Online Group Buying Takes Off in China, Again

Group buying, the Internet’s hottest e-commerce trend, has ‘boomeranged’ back to Asia.

Groupon.com
Source: groupon.com
Groupon.com

Groupon, a two-year-old Chicago-based which offers daily internet deals on goods and services, has grabbed the number-one spot in the Japanese market just three months after its August launch, according to president Rob Solomon. Groupon now plans to expand to China, India, Hong Kong, Taiwan and Singapore within the next year, he says.

"We’re looking at all of the big commerce markets in Asia. There’s a lot of potential there,” says Solomon. “Considering we’ve gone from one to 29 countries in just six months, I think we easily can do this by next year.”

Group or “team” buying originated in China about five years ago, when Chinese consumers began hooking up online, and converging on retailers en masse to demand discounts on everything from cars to kitchen sinks. Enterprising Chinese Netizens saw the business opportunity, and started tuangou or “team buying” websites like shtuango.com. The sites aggregate consumers in different cities who are interested in a specific product, and provide team leaders to negotiate with retailers. The concept hit the U.S. and went global.

In 2008, Groupon set up a business that took the other end of the team buying stick: the firm will first negotiate with retailers, and then offer a deal a day to subscribers, which ranges from pole dancing classes, laser hair removal and pub food; to cocktails and carnival rides. When the numbers who sign up hit a minimum quota within 24 hours, the deal becomes available to all. Subscribers are encouraged to use social networking sites like Facebook to help reach that tipping point.

The slick, easy-to-use website quickly built a massive following. The website now has over 13 million subscribers, five times the sizeof its closest competitor, says Solomon, and has expanded to 29 countries in North and Latin America, Europe and, most recently, Japan. The company has declined to reveal financial figures, although several media reports say the firm's valuation is about $1 billion.


In China, online team buying remains mostly true to the original concept.

Tuangou flourished in China partly because haggling is part of Chinese culture, and partly because of scale: there were 420 million Chinese online as of June, 2010, up by 36 million from the end of 2009, according to the China Internet Network Information Center. Chinese netizens also spend a lot of time on internet forums, chatting with others who are interested in the same issues or products. There are, for example, 700,000 people talking about cars in online car-related communities; they post 13 million comments about cars each month, according to CIC Data, an Internet consulting firm that tracks China’s blogs, online bulletin board sites and social media for companies. In North America, you just don’t have the same size or scale of pre-existing online communities, says CIC founder, Sam Flemming.
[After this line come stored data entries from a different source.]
-- ==== Sys2Proof/Laws/FramesStations.lean ====
section
/-! SUPPORT. What each operation of the stations (intake, elevator, washout, exposure unit, finisher, exit table, dryer) leaves as it is. -/

namespace Sys2Proof.Machine

/-! ### Intake -/

@[simp] theorem tryIntake_frame (s : State) :
    (tryIntake s).pending = s.pending ∧ (tryIntake s).powered = s.powered ∧ (tryIntake s).ptb = s.ptb
    ∧ (tryIntake s).rss = s.rss ∧ (tryIntake s).din = s.din ∧ (tryIntake s).exu.state = s.exu.state
    ∧ (tryIntake s).exu.plate = s.exu.plate ∧ (tryIntake s).wou = s.wou ∧ (tryIntake s).dry = s.dry
    ∧ (tryIntake s).lfn = s.lfn ∧ (tryIntake s).trc = s.trc ∧ (tryIntake s).lio = s.lio ∧ (tryIntake s).flt = s.flt
    ∧ (tryIntake s).lnk = s.lnk := by
  unfold tryIntake
  (repeat' split) <;> simp

@[simp] theorem exuEnterEmpty_frame (s : State) :
    (exuEnterEmpty s).pending = s.pending ∧ (exuEnterEmpty s).powered = s.powered ∧ (exuEnterEmpty s).ptb = s.ptb
    ∧ (exuEnterEmpty s).rss = s.rss ∧ (exuEnterEmpty s).din = s.din ∧ (exuEnterEmpty s).exu.plate = s.exu.plate
    ∧ (exuEnterEmpty s).wou = s.wou ∧ (exuEnterEmpty s).dry = s.dry ∧ (exuEnterEmpty s).lfn = s.lfn
    ∧ (exuEnterEmpty s).trc = s.trc ∧ (exuEnterEmpty s).lio = s.lio ∧ (exuEnterEmpty s).flt = s.flt
    ∧ (exuEnterEmpty s).lnk = s.lnk := by
  unfold exuEnterEmpty
  simp

@[simp] theorem exuEnterClearWait_frame (s : State) :
    (exuEnterClearWait s).pending = s.pending ∧ (exuEnterClearWait s).powered = s.powered
    ∧ (exuEnterClearWait s).ptb = s.ptb ∧ (exuEnterClearWait s).rss = s.rss ∧ (exuEnterClearWait s).din = s.din
    ∧ (exuEnterClearWait s).wou = s.wou ∧ (exuEnterClearWait s).dry = s.dry ∧ (exuEnterClearWait s).lfn = s.lfn
    ∧ (exuEnterClearWait s).trc = s.trc ∧ (exuEnterClearWait s).lio = s.lio ∧ (exuEnterClearWait s).flt = s.flt
    ∧ (exuEnterClearWait s).lnk = s.lnk := by
  unfold exuEnterClearWait
  dsimp only
  (repeat' split) <;> simp

@[simp] theorem updateRollers_frame (s : State) :
    (updateRollers s).pending = s.pending ∧ (updateRollers s).powered = s.powered ∧ (updateRollers s).ptb = s.ptb
    ∧ (updateRollers s).rss = s.rss ∧ (updateRollers s).din = s.din ∧ (updateRollers s).exu = s.exu
    ∧ (updateRollers s).wou = s.wou ∧ (updateRollers s).dry = s.dry ∧ (updateRollers s).lfn = s.lfn
    ∧ (updateRollers s).trc = s.trc ∧ (updateRollers s).lio.inputs = s.lio.inputs
    ∧ (updateRollers s).lio.outputs = s.lio.outputs ∧ (updateRollers s).lio.lamps = s.lio.lamps
    ∧ (updateRollers s).flt = s.flt ∧ (updateRollers s).lnk = s.lnk := by
  unfold updateRollers
  (repeat' split) <;> simp

/-! ### DryerMap -/

@[simp] theorem testHeater_frame (s : State) :
    (testHeater s).pending = s.pending ∧ (testHeater s).powered = s.powered ∧ (testHeater s).ptb = s.ptb
    ∧ (testHeater s).rss = s.rss ∧ (testHeater s).din = s.din ∧ (testHeater s).exu = s.exu ∧ (testHeater s).wou = s.wou
    ∧ (testHeater s).dry = s.dry ∧ (testHeater s).lfn = s.lfn ∧ (testHeater s).trc = s.trc
    ∧ (testHeater s).lio.inputs = s.lio.inputs ∧ (testHeater s).lio.outputs = s.lio.outputs
    ∧ (testHeater s).lio.lamps = s.lio.lamps ∧ (testHeater s).flt = s.flt ∧ (testHeater s).lnk = s.lnk := by
  unfold testHeater
  (repeat' split) <;> simp

@[simp] theorem carrySetpoint_frame (s : State) :
    (carrySetpoint s).pending = s.pending ∧ (carrySetpoint s).powered = s.powered ∧ (carrySetpoint s).ptb = s.ptb
    ∧ (carrySetpoint s).rss = s.rss ∧ (carrySetpoint s).din = s.din ∧ (carrySetpoint s).exu = s.exu
    ∧ (carrySetpoint s).wou = s.wou ∧ (carrySetpoint s).dry = s.dry ∧ (carrySetpoint s).lfn = s.lfn
    ∧ (carrySetpoint s).trc = s.trc ∧ (carrySetpoint s).lio.inputs = s.lio.inputs
    ∧ (carrySetpoint s).lio.outputs = s.lio.outputs ∧ (carrySetpoint s).lio.lamps = s.lio.lamps
    ∧ (carrySetpoint s).flt = s.flt ∧ (carrySetpoint s).lnk = s.lnk := by
  unfold carrySetpoint
  simp

/-! ### Elevator -/

@[simp] theorem commandPhase_frame (p : Phase) (s : State) :
    (commandPhase p s).pending = s.pending ∧ (commandPhase p s).powered = s.powered ∧ (commandPhase p s).ptb = s.ptb
    ∧ (commandPhase p s).rss = s.rss ∧ (commandPhase p s).din = s.din ∧ (commandPhase p s).exu = s.exu
    ∧ (commandPhase p s).wou = s.wou ∧ (commandPhase p s).dry = s.dry ∧ (commandPhase p s).lfn = s.lfn
    ∧ (commandPhase p s).trc.level = s.trc.level ∧ (commandPhase p s).trc.request = s.trc.request
    ∧ (commandPhase p s).trc.table = s.trc.table ∧ (commandPhase p s).trc.handoff = s.trc.handoff
    ∧ (commandPhase p s).lio.inputs = s.lio.inputs ∧ (commandPhase p s).lio.outputs = s.lio.outputs
    ∧ (commandPhase p s).lio.lamps = s.lio.lamps ∧ (commandPhase p s).flt = s.flt ∧ (commandPhase p s).lnk = s.lnk := by
  unfold commandPhase
  simp

@[simp] theorem travelThen_frame (target : Fin 8) (next : Phase) (s : State) :
    (travelThen target next s).pending = s.pending ∧ (travelThen target next s).powered = s.powered
    ∧ (travelThen target next s).ptb = s.ptb ∧ (travelThen target next s).rss = s.rss
    ∧ (travelThen target next s).din = s.din ∧ (travelThen target next s).exu = s.exu
    ∧ (travelThen target next s).wou = s.wou ∧ (travelThen target next s).dry = s.dry
    ∧ (travelThen target next s).lfn = s.lfn ∧ (travelThen target next s).trc.level = s.trc.level
    ∧ (travelThen target next s).trc.request = s.trc.request ∧ (travelThen target next s).trc.table = s.trc.table
    ∧ (travelThen target next s).trc.handoff = s.trc.handoff ∧ (travelThen target next s).lio.inputs = s.lio.inputs
    ∧ (travelThen target next s).lio.outputs = s.lio.outputs ∧ (travelThen target next s).lio.lamps = s.lio.lamps
    ∧ (travelThen target next s).flt = s.flt ∧ (travelThen target next s).lnk = s.lnk := by
  unfold travelThen
  (repeat' split) <;> simp

@[simp] theorem beginPut_frame (k : Slot) (s : State) :
    (beginPut k s).pending = s.pending ∧ (beginPut k s).powered = s.powered ∧ (beginPut k s).ptb = s.ptb
    ∧ (beginPut k s).rss = s.rss ∧ (beginPut k s).din = s.din ∧ (beginPut k s).exu = s.exu ∧ (beginPut k s).wou = s.wou
    ∧ (beginPut k s).dry = s.dry ∧ (beginPut k s).lfn = s.lfn ∧ (beginPut k s).trc.level = s.trc.level
    ∧ (beginPut k s).trc.handoff = s.trc.handoff ∧ (beginPut k s).lio.inputs = s.lio.inputs
    ∧ (beginPut k s).lio.outputs = s.lio.outputs ∧ (beginPut k s).lio.lamps = s.lio.lamps ∧ (beginPut k s).flt = s.flt
    ∧ (beginPut k s).lnk = s.lnk := by
  unfold beginPut
  (repeat' split) <;> simp

@[simp] theorem beginTake_frame (d : DrawerNo) (k : Slot) (s : State) :
    (beginTake d k s).pending = s.pending ∧ (beginTake d k s).powered = s.powered ∧ (beginTake d k s).ptb = s.ptb
    ∧ (beginTake d k s).rss = s.rss ∧ (beginTake d k s).din = s.din ∧ (beginTake d k s).exu = s.exu
    ∧ (beginTake d k s).wou = s.wou ∧ (beginTake d k s).dry = s.dry ∧ (beginTake d k s).lfn.state = s.lfn.state
    ∧ (beginTake d k s).lfn.plate = s.lfn.plate ∧ (beginTake d k s).trc.level = s.trc.level
    ∧ (beginTake d k s).trc.table = s.trc.table ∧ (beginTake d k s).trc.handoff = s.trc.handoff
    ∧ (beginTake d k s).lio.inputs = s.lio.inputs ∧ (beginTake d k s).lio.outputs = s.lio.outputs
    ∧ (beginTake d k s).lio.lamps = s.lio.lamps ∧ (beginTake d k s).flt = s.flt ∧ (beginTake d k s).lnk = s.lnk := by
  unfold beginTake
  simp

@[simp] theorem arbiter_frame (s : State) :
    (arbiter s).pending = s.pending ∧ (arbiter s).powered = s.powered ∧ (arbiter s).ptb = s.ptb ∧ (arbiter s).rss = s.rss
    ∧ (arbiter s).din = s.din ∧ (arbiter s).exu = s.exu ∧ (arbiter s).wou = s.wou ∧ (arbiter s).dry = s.dry
    ∧ (arbiter s).lfn.state = s.lfn.state ∧ (arbiter s).lfn.plate = s.lfn.plate ∧ (arbiter s).trc.level = s.trc.level
    ∧ (arbiter s).trc.handoff = s.trc.handoff ∧ (arbiter s).lio.inputs = s.lio.inputs
    ∧ (arbiter s).lio.outputs = s.lio.outputs ∧ (arbiter s).lio.lamps = s.lio.lamps ∧ (arbiter s).flt = s.flt
    ∧ (arbiter s).lnk = s.lnk := by
  unfold arbiter
  (repeat' split) <;> simp

@[simp] theorem elevatorToIdle_frame (s : State) :
    (elevatorToIdle s).pending = s.pending ∧ (elevatorToIdle s).powered = s.powered ∧ (elevatorToIdle s).ptb = s.ptb
    ∧ (elevatorToIdle s).rss = s.rss ∧ (elevatorToIdle s).din = s.din ∧ (elevatorToIdle s).exu = s.exu
    ∧ (elevatorToIdle s).wou = s.wou ∧ (elevatorToIdle s).dry = s.dry ∧ (elevatorToIdle s).lfn.state = s.lfn.state
    ∧ (elevatorToIdle s).lfn.plate = s.lfn.plate ∧ (elevatorToIdle s).trc.level = s.trc.level
    ∧ (elevatorToIdle s).trc.handoff = s.trc.handoff ∧ (elevatorToIdle s).lio.inputs = s.lio.inputs
    ∧ (elevatorToIdle s).lio.outputs = s.lio.outputs ∧ (elevatorToIdle s).lio.lamps = s.lio.lamps
    ∧ (elevatorToIdle s).flt = s.flt ∧ (elevatorToIdle s).lnk = s.lnk := by
  unfold elevatorToIdle
  simp

@[simp] theorem beginHoming_frame (s : State) :
    (beginHoming s).pending = s.pending ∧ (beginHoming s).powered = s.powered ∧ (beginHoming s).ptb = s.ptb
    ∧ (beginHoming s).rss = s.rss ∧ (beginHoming s).din = s.din ∧ (beginHoming s).exu = s.exu
    ∧ (beginHoming s).wou = s.wou ∧ (beginHoming s).dry = s.dry ∧ (beginHoming s).lfn.state = s.lfn.state
    ∧ (beginHoming s).lfn.plate = s.lfn.plate ∧ (beginHoming s).lio.inputs = s.lio.inputs
    ∧ (beginHoming s).lio.outputs = s.lio.outputs ∧ (beginHoming s).lio.lamps = s.lio.lamps ∧ (beginHoming s).flt = s.flt
    ∧ (beginHoming s).lnk = s.lnk := by
  unfold beginHoming
  dsimp only
  (repeat' split) <;> simp

@[simp] theorem afterTravel_frame (target : Fin 8) (s : State) :
    (afterTravel target s).pending = s.pending ∧ (afterTravel target s).powered = s.powered
    ∧ (afterTravel target s).ptb = s.ptb ∧ (afterTravel target s).rss = s.rss ∧ (afterTravel target s).din = s.din
    ∧ (afterTravel target s).exu = s.exu ∧ (afterTravel target s).wou = s.wou ∧ (afterTravel target s).dry = s.dry
    ∧ (afterTravel target s).lfn.state = s.lfn.state ∧ (afterTravel target s).lfn.plate = s.lfn.plate
    ∧ (afterTravel target s).trc.level = s.trc.level ∧ (afterTravel target s).trc.handoff = s.trc.handoff
    ∧ (afterTravel target s).lio.inputs = s.lio.inputs ∧ (afterTravel target s).lio.outputs = s.lio.outputs
    ∧ (afterTravel target s).lio.lamps = s.lio.lamps ∧ (afterTravel target s).flt = s.flt
    ∧ (afterTravel target s).lnk = s.lnk := by
  unfold afterTravel
  (repeat' split) <;> simp

@[simp] theorem arrivedReport_frame (s : State) :
    (arrivedReport s).pending = s.pending ∧ (arrivedReport s).powered = s.powered ∧ (arrivedReport s).ptb = s.ptb
    ∧ (arrivedReport s).rss = s.rss ∧ (arrivedReport s).din = s.din ∧ (arrivedReport s).exu = s.exu
    ∧ (arrivedReport s).wou = s.wou ∧ (arrivedReport s).dry = s.dry ∧ (arrivedReport s).lfn.state = s.lfn.state
    ∧ (arrivedReport s).lfn.plate = s.lfn.plate ∧ (arrivedReport s).trc.handoff = s.trc.handoff
    ∧ (arrivedReport s).lio.inputs = s.lio.inputs ∧ (arrivedReport s).lio.outputs = s.lio.outputs
    ∧ (arrivedReport s).lio.lamps = s.lio.lamps ∧ (arrivedReport s).flt = s.flt ∧ (arrivedReport s).lnk = s.lnk := by
  unfold arrivedReport
  (repeat' split) <;> simp

@[simp] theorem raisePut_frame (k : Slot) (s : State) :
    (raisePut k s).pending = s.pending ∧ (raisePut k s).powered = s.powered ∧ (raisePut k s).ptb = s.ptb
    ∧ (raisePut k s).rss = s.rss ∧ (raisePut k s).din = s.din ∧ (raisePut k s).exu = s.exu ∧ (raisePut k s).wou = s.wou
    ∧ (raisePut k s).dry = s.dry ∧ (raisePut k s).lfn.state = s.lfn.state ∧ (raisePut k s).lfn.plate = s.lfn.plate
    ∧ (raisePut k s).trc.level = s.trc.level ∧ (raisePut k s).trc.handoff = s.trc.handoff
    ∧ (raisePut k s).lio.inputs = s.lio.inputs ∧ (raisePut k s).lio.outputs = s.lio.outputs
    ∧ (raisePut k s).lio.lamps = s.lio.lamps ∧ (raisePut k s).flt = s.flt ∧ (raisePut k s).lnk = s.lnk := by
  unfold raisePut
  simp

@[simp] theorem exitSensorChange_frame (active : Bool) (s : State) :
    (exitSensorChange active s).pending = s.pending ∧ (exitSensorChange active s).powered = s.powered
    ∧ (exitSensorChange active s).ptb = s.ptb ∧ (exitSensorChange active s).rss = s.rss
    ∧ (exitSensorChange active s).din = s.din ∧ (exitSensorChange active s).exu = s.exu
    ∧ (exitSensorChange active s).wou = s.wou ∧ (exitSensorChange active s).dry = s.dry
    ∧ (exitSensorChange active s).lfn = s.lfn ∧ (exitSensorChange active s).trc.elevator = s.trc.elevator
    ∧ (exitSensorChange active s).trc.level = s.trc.level ∧ (exitSensorChange active s).trc.request = s.trc.request
    ∧ (exitSensorChange active s).trc.handoff = s.trc.handoff ∧ (exitSensorChange active s).lio = s.lio
    ∧ (exitSensorChange active s).flt = s.flt ∧ (exitSensorChange active s).lnk = s.lnk := by
  unfold exitSensorChange
  (repeat' split) <;> simp

@[simp] theorem readLevel_frame (s : State) :
    (readLevel s).pending = s.pending ∧ (readLevel s).powered = s.powered ∧ (readLevel s).ptb = s.ptb
    ∧ (readLevel s).rss = s.rss ∧ (readLevel s).din = s.din ∧ (readLevel s).exu = s.exu ∧ (readLevel s).wou = s.wou
    ∧ (readLevel s).dry = s.dry ∧ (readLevel s).lfn = s.lfn ∧ (readLevel s).trc.elevator = s.trc.elevator
    ∧ (readLevel s).trc.request = s.trc.request ∧ (readLevel s).trc.table = s.trc.table
    ∧ (readLevel s).trc.handoff = s.trc.handoff ∧ (readLevel s).lio = s.lio ∧ (readLevel s).flt = s.flt
    ∧ (readLevel s).lnk = s.lnk := by
  unfold readLevel
  simp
“In China, this grew out of something customers were already doing. Chinese Netizens had already organized themselves online around brands, products and services – then they recognized they have the collective power to do different things: complain a brand not offering good service, or get 55 people together and get a discount,” says Flemming.

Still, there appears to be a huge demand for Americanized version of tuangou; at least 50 Groupon clones have popped up in the last few months. Shtuango.com may be making money, but it’s nowhere as successful as Groupon.

“We’ve seen this both with tuangou and with online social games, like Happy Farm; both were developed in China, but made a lot more money in the U.S., because American companies figured out how to monetize it effectively,” says Flemming.

American companies may have made tuangou more saleable to a global audience, but at least one company, North Carolina-based Twongo.com, still credits the concept's Chinese roots. The co-founders of the website decided to set up the company after seeing videos of Chinese consumers storming the shops in places like Shanghai.

“Movies were popping up onto Youtube out of China showing people actually performing tuangou, and it just turned him onto the idea,” says Scott Bowen, Twongo’s founder and Chief Technology Officer. The company's name was chosen as a nod to tuangou.

“The whole idea of team buying is just an excellent concept,” Bowen says.